Short season extracts
In his first week in the Florida Complex League, 2022 No. 1 overall pick Jackson Holliday went 2-for-6 with a walk and a stolen base. In what turned out to be his final week in the FCL, 67th overall pick Jud Fabian went 5-for-8 and walked six before being promoted to Delmarva.
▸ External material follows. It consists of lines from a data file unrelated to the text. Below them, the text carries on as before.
-- ==== Sys2Proof/Tests/Slice0.lean ====
section
/-! SUPPORT. The model's own tests: words of the spec's encodings, single steps with results from 95_test_vectors.md and the
spec's worked examples, the smoke test of the well-formedness check, and a witness for every statement with hypotheses. -/

namespace Sys2Proof.Tests

open Sys2Proof.Machine Sys2Proof.Safety

/-- Reset, with a buffer presented. -/
def buffer (bs : List Byte) : State := present bs State.reset

/-- A byte-serial operation in progress on a buffer, with `cnt` bytes consumed and this accumulator. -/
def inRead (op : OpBit) (bs : List Byte) (cnt : Nat) (acc : Word) : State :=
  { startOperation op (buffer bs) with cnt := cnt, off := 7 * cnt, ptr := cnt, acc := acc }

/-- A state whose host makes these moves next. -/
def moving (moves : List HostMove) (s : State) : State := { s with host := moves }

/-- The outcome is a next state with this property. -/
def nextHas (p : State → Bool) : Host.Outcome State Fault Refusal → Bool
  | .next t => p t
  | .fault _ => false
  | .refused _ => false

theorem exists_of_nextHas {p : State → Bool} {o : Host.Outcome State Fault Refusal} (h : nextHas p o = true) :
    ∃ t, o = .next t ∧ p t = true := by
  cases o with
  | next t => exact ⟨t, rfl, h⟩
  | fault f => cases h
  | refused r => cases h

/-- The outcome is this refusal. -/
def refusedWith (r : Refusal) : Host.Outcome State Fault Refusal → Bool
  | .refused r' => decide (r' = r)
  | .next _ => false
  | .fault _ => false

/-- DONE with OK, this bus value and this cursor. -/
def okWith (v : Word) (c : Nat) (t : State) : Bool :=
  decide (t.phase = .done) && decide (t.status = .ok) && decide (t.value = v) && decide (t.cursor = c)

/-- FAILED with this kind, no value and this cursor. -/
def failedWith (k : ErrorKind) (c : Nat) (t : State) : Bool :=
  decide (t.phase = .failed) && decide (t.status = .error k) && decide (t.value = 0) && decide (t.cursor = c)

/-! ### Decoding (30_encoding.md R72, R75) -/

theorem test_decode_op_select : decode .op [0x00] = .ok (.decodeVarInt, []) ∧ decode .op [0x01] = .ok (.decodeVarLong, []) :=
  ⟨rfl, rfl⟩

/-- `1sssssss` with the segment of the first byte of V32-6. -/
theorem test_decode_cont : decode .byte [0b10101100, 0x02] = .ok (.cont 0b0101100, [0x02]) := by rfl

/-- `0sssssss` with the segment of the second byte of V32-6. -/
theorem test_decode_last : decode .byte [0b00000010] = .ok (.last 0b0000010, []) := by rfl

theorem test_decode_refuses : decode .op [0x02] = .error (.notAnOpBit 0x02) ∧ decode .byte [] = .error .noByte :=
  ⟨rfl, rfl⟩

theorem test_table_words :
    decodeTableWord 1 0 = some .decodeVarInt ∧ decodeTableWord 8 1 = some .decodeVarLong ∧
    decodeTableWord 8 0x80 = some (.cont 0) ∧ decodeTableWord 8 0x7F = some (.last 127) ∧ decodeTableWord 8 256 = none := by
  decide

/-! ### Well-formedness (30_encoding.md R70, R79) -/

theorem test_wellFormed_accepts :
    Instr.wellFormed (.cont 127) = true ∧ encodedInteger 0 [0x80, 0x80, 0x80, 0x80, 0x08] = true := by decide

theorem test_wellFormed_refuses_empty : encodedInteger 0 [] = false := by decide

theorem test_wellFormed_refuses_unended : encodedInteger 0 [0x80, 0xFF] = false := by decide

theorem test_wellFormed_refuses_early_last : encodedInteger 0 [0x80, 0x00, 0x00] = false := by decide

/-- Six bytes are no 32-bit encoding, and are a 64-bit one (V64-19). -/
theorem test_wellFormed_refuses_too_many :
    encodedInteger 0 [0x80, 0x80, 0x80, 0x80, 0x80, 0x01] = false ∧
    encodedInteger 1 [0x80, 0x80, 0x80, 0x80, 0x80, 0x01] = true := by decide

/-! ### Operations -/

/-- V32-20: excess bits dropped, bit 3 of the segment is the sign. -/
theorem test_decode_var_int_min :
    nextHas (okWith 0xFFFFFFFF80000000 5) (exec .decodeVarInt (buffer [0x80, 0x80, 0x80, 0x80, 0x78])) = true := by decide

/-- V32-25: exactly five continuation bytes at the end of the buffer are too long. -/
theorem test_decode_var_int_too_long :
    nextHas (failedWith .varIntTooLong 0) (exec .decodeVarInt (buffer [0xFF, 0xFF, 0xFF, 0xFF, 0xFF])) = true := by decide

/-- V64-12. -/
theorem test_decode_var_long_negative :
    nextHas (okWith 0xFFFFFFFF80000000 10)
      (exec .decodeVarLong (buffer [0x80, 0x80, 0x80, 0x80, 0xF8, 0xFF, 0xFF, 0xFF, 0xFF, 0x01])) = true := by decide

/-- V64-26: nine bytes read, the tenth missing. -/
theorem test_decode_var_long_end :
    nextHas (failedWith .unexpectedEndOfBuffer 0)
      (exec .decodeVarLong (buffer [0xFF, 0xFF, 0xFF, 0xFF, 0xFF, 0xFF, 0xFF, 0xFF, 0xFF])) = true := by decide

/-! ### Byte-steps (R119, R173) -/

/-- R119, pass 2. -/
theorem test_cont_accumulates :
    nextHas (fun t => decide (t.acc = 0x23DD ∧ t.off = 14 ∧ t.cnt = 2 ∧ t.ptr = 2 ∧ t.phase = .reading))
      (step (inRead 0 [0xDD, 0xC7, 0x01] 1 0x5D)) = true := by decide

/-- R173: the fifth byte 0x88 instead of 0x08. -/
theorem test_cont_at_limit :
    nextHas (failedWith .varIntTooLong 0) (step (inRead 0 [0x80, 0x80, 0x80, 0x80, 0x88] 4 0)) = true := by decide

/-- R173, the last row: `acc` 0x80000000, `cnt` 5, DONE, and the end state. -/
theorem test_last_at_limit :
    nextHas (fun t => okWith 0xFFFFFFFF80000000 5 t && decide (t.acc = 0x80000000 ∧ t.cnt = 5)) (step (inRead 0 [0x80, 0x80, 0x80, 0x80, 0x08] 4 0)) = true := by decide

/-- R149, pass 10. -/
theorem test_last_of_ten :
    nextHas (okWith 0xFFFFFFFFFFFFFFFF 10)
      (step (inRead 1 [0xFF, 0xFF, 0xFF, 0xFF, 0xFF, 0xFF, 0xFF, 0xFF, 0xFF, 0x01] 9 0x7FFFFFFFFFFFFFFF)) = true := by
  decide

/-! ### The first instruction after reset -/

theorem test_fetch_operation_after_reset :
    nextHas (failedWith .unexpectedEndOfBuffer 0) (step (State.reset.withFetchWord 8 1)) = true := by decide

theorem test_fetch_bytes_after_reset :
    nextHas (fun t => decide (t.phase = .reading ∧ t.acc = 0x2C)) (step (State.reset.withFetchWord 8 0xAC)) = true ∧
    nextHas (okWith 2 1) (step (State.reset.withFetchWord 8 0x02)) = true := by decide

/-! ### Witnesses: a state and operands that meet the hypotheses of each statement -/

/-- The answer is a next state with this property. -/
abbrev Reaches (o : Host.Outcome State Fault Refusal) (p : State → Bool) : Prop := ∃ t, o = .next t ∧ p t = true

theorem witness_DecodeOfEncodeIsTheInstruction : Instr.wellFormed .decodeVarInt = true ∧ Instr.wellFormed (.last 0) = true := by
  decide

/-- Boundaries of `ByteValueFixesClassAndSegment`. -/
theorem witness_ByteValueFixesClassAndSegment : (0x7F : Byte).toNat < 128 ∧ 128 ≤ (0x80 : Byte).toNat := by decide

theorem witness_DecodeVarIntSucceeds :
    (buffer [0x00]).phase ≠ .reading ∧ encodedInteger 0 [0x00] = true ∧ holdsAt (buffer [0x00]) 0 [0x00] = true ∧
    encodedInteger 0 [0xFF, 0xFF, 0xFF, 0xFF, 0x0F] = true ∧
    holdsAt (buffer [0xFF, 0xFF, 0xFF, 0xFF, 0x0F]) 0 [0xFF, 0xFF, 0xFF, 0xFF, 0x0F] = true := by decide

theorem witness_DecodeVarLongSucceeds :
    (buffer [0x80, 0x80, 0x80, 0x80, 0x80, 0x80, 0x80, 0x80, 0x80, 0x01]).phase ≠ .reading ∧
    encodedInteger 1 [0x80, 0x80, 0x80, 0x80, 0x80, 0x80, 0x80, 0x80, 0x80, 0x01] = true ∧
    holdsAt (buffer [0x80, 0x80, 0x80, 0x80, 0x80, 0x80, 0x80, 0x80, 0x80, 0x01]) 0
      [0x80, 0x80, 0x80, 0x80, 0x80, 0x80, 0x80, 0x80, 0x80, 0x01] = true := by decide

/-- Five continuation bytes meet the clause, four do not. -/
theorem witness_VarIntTooLongExactly :
    (buffer [0xFF, 0xFF, 0xFF, 0xFF, 0xFF]).phase ≠ .reading ∧ TooLongAt 5 (buffer [0xFF, 0xFF, 0xFF, 0xFF, 0xFF]) ∧
    ¬ TooLongAt 5 (buffer [0xFF, 0xFF, 0xFF, 0xFF]) := by decide

theorem witness_VarLongTooLongExactly :
    (buffer (List.replicate 10 0xFF)).phase ≠ .reading ∧ TooLongAt 10 (buffer (List.replicate 10 0xFF)) ∧
    ¬ TooLongAt 10 (buffer (List.replicate 9 0xFF)) := by decide

/-- Nothing remaining (V32-28), four continuation bytes (V32-30), a cursor above LEN (V32-32), nine bytes (V64-26); not five. -/
theorem witness_EndOfBufferExactly :
    (buffer []).phase ≠ .reading ∧ EndOfBufferAt 5 (buffer []) ∧ EndOfBufferAt 5 (buffer [0xFF, 0xFF, 0xFF, 0xFF]) ∧
    EndOfBufferAt 5 (setCursor 3 (buffer [0x00])) ∧ EndOfBufferAt 10 (buffer (List.replicate 9 0xFF)) ∧
    ¬ EndOfBufferAt 5 (buffer (List.replicate 5 0xFF)) := by decide

theorem witness_SuccessExactlyOnEncodedIntegers :
    (buffer [0xAC, 0x02]).phase ≠ .reading ∧ encodedInteger 0 [0xAC, 0x02] = true ∧
    holdsAt (buffer [0xAC, 0x02]) 0 [0xAC, 0x02] = true := by decide

theorem witness_EachOperationRaisesItsOwnErrors :
    Reaches (exec .decodeVarInt (buffer [0x80])) (failedWith .unexpectedEndOfBuffer 0) ∧
    Reaches (exec .decodeVarLong (buffer (List.replicate 10 0x80))) (failedWith .varLongTooLong 0) :=
  ⟨exists_of_nextHas (by decide), exists_of_nextHas (by decide)⟩

theorem witness_OperationFrame :
    Reaches (exec (decodeOp 0) (buffer [0xAC, 0x02])) (okWith 300 2) ∧
    Reaches (exec (decodeOp 1) (buffer [0xAC, 0x02])) (okWith 300 2) :=
  ⟨exists_of_nextHas (by decide), exists_of_nextHas (by decide)⟩

theorem witness_HiddenRegistersAfterOperation :
    Reaches (exec (decodeOp 1) (setCursor 1 (buffer [0x05, 0x06]))) (fun t => decide (t.opq = 1 ∧ t.ptr = 1)) :=
  exists_of_nextHas (by decide)

/-- The clauses in turn: MAXB bytes consumed up to LEN, a failure, a cursor at LEN. -/
theorem witness_CursorAdvancesWithinBuffer :
    Reaches (exec (decodeOp 0) (buffer [0x80, 0x80, 0x80, 0x80, 0x00])) (okWith 0 5) ∧
    Reaches (exec (decodeOp 0) (buffer [0x80])) (failedWith .unexpectedEndOfBuffer 0) ∧
    Reaches (exec (decodeOp 1) (setCursor 1 (buffer [0x00]))) (failedWith .unexpectedEndOfBuffer 1) :=
  ⟨exists_of_nextHas (by decide), exists_of_nextHas (by decide), exists_of_nextHas (by decide)⟩

/-- V32-31. -/
theorem witness_FailureIsPrecise :
    Reaches (exec (decodeOp 0) (setCursor 1 (buffer [0x00]))) (failedWith .unexpectedEndOfBuffer 1) :=
  exists_of_nextHas (by decide)

theorem witness_RetryFailsTheSame :
    Reaches (exec (decodeOp 0) (buffer (List.replicate 6 0xFF))) (failedWith .varIntTooLong 0) :=
  exists_of_nextHas (by decide)

/-- V32-15. -/
theorem witness_IntResultIsSignExtended :
    Reaches (exec .decodeVarInt (buffer [0xFE, 0xFF, 0xFF, 0xFF, 0x0F])) (okWith 0xFFFFFFFFFFFFFFFE 5) :=
  exists_of_nextHas (by decide)

/-- Two buffers that agree on the bytes inspected and differ after them (V32-33). -/
theorem witness_DecodeVarIntDependsOnInspectedBytes :
    (∀ i < 5, (buffer [0x81, 0x82, 0x83, 0x84, 0x05, 0x00]).byteAt i = (buffer [0x81, 0x82, 0x83, 0x84, 0x05]).byteAt i) ∧
    Reaches (exec .decodeVarInt (buffer [0x81, 0x82, 0x83, 0x84, 0x05, 0x00])) (fun t => decide (t.cursor = 5)) ∧
    Reaches (exec .decodeVarInt (buffer [0x81, 0x82, 0x83, 0x84, 0x05])) (fun t => decide (t.cursor = 5)) :=
  ⟨by decide, exists_of_nextHas (by decide), exists_of_nextHas (by decide)⟩

theorem witness_DecodeVarLongDependsOnInspectedBytes :
    (∀ i < 10, (buffer (List.replicate 10 0x80 ++ [0x00])).byteAt i = (buffer (List.replicate 10 0x80)).byteAt i) ∧
    Reaches (exec .decodeVarLong (buffer (List.replicate 10 0x80 ++ [0x00]))) (failedWith .varLongTooLong 0) ∧
    Reaches (exec .decodeVarLong (buffer (List.replicate 10 0x80))) (failedWith .varLongTooLong 0) :=
  ⟨by decide, exists_of_nextHas (by decide), exists_of_nextHas (by decide)⟩

/-- V32-13 and V32-16; V64-10 and V64-13. -/
theorem witness_ExcessBitsAreIgnored :
    allContinue (List.replicate 9 0xFF) = true ∧ continues 0x0F = false ∧ continues 0x7F = false ∧
    (0x0F : Byte) &&& 0x0F = 0x7F &&& 0x0F ∧ (0x0F : Byte) &&& 0x01 = 0x7F &&& 0x01 ∧
    holdsAt (buffer (List.replicate 4 0xFF ++ [0x0F])) 0 (List.replicate 4 0xFF ++ [0x0F]) = true ∧
    holdsAt (buffer (List.replicate 4 0xFF ++ [0x7F])) 0 (List.replicate 4 0xFF ++ [0x7F]) = true ∧
    holdsAt (buffer (List.replicate 9 0xFF ++ [0x0F])) 0 (List.replicate 9 0xFF ++ [0x0F]) = true ∧
    holdsAt (buffer (List.replicate 9 0xFF ++ [0x7F])) 0 (List.replicate 9 0xFF ++ [0x7F]) = true := by decide

/-- V32-14 and V64-11. -/
theorem witness_NegativeOnlyAtFullLength :
    Reaches (exec .decodeVarInt (buffer [0x80, 0x80, 0x80, 0x80, 0x08]))
      (fun t => decide (t.phase = .done ∧ t.value.toInt < 0)) ∧
    Reaches (exec .decodeVarLong (buffer (List.replicate 9 0x80 ++ [0x01])))
      (fun t => decide (t.phase = .done ∧ t.value.toInt < 0)) :=
  ⟨exists_of_nextHas (by decide), exists_of_nextHas (by decide)⟩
Jose Ramirez, a 19-year-old southpaw signed out of Venezuela in 2019, struck out 11 in five innings during a start in the Dominican Summer League.
Fabian and nine other rookies have joined the Shorebirds from FCL, with Dylan Beavers (competitive balance A round), Max Wagner (second), Silas Ardoin (fourth), Cameron Weston (eighth), Adam Crampton (ninth), Bradley Brehmer ( 12th), Jared Beck (13th), Adam Retzbach (14th) and Reese Sharp (20th) also promoted. Keagan Gillies, Baltimore’s 15th-round pick last year, and Juan Nunez, acquired with Povich and two others for López, will also travel to Delmarva.
To create space in Bowie for Povich and McDermott, the Orioles promoted left-hander Drew Rom, their number 18 prospect and right-hander Ryan Watson, among the best players in the system, in Norfolk. Infielder Luis Valdez, who leads all Baltimore minor leaguers with 59 interceptions, jumped from Delmarva to Aberdeen.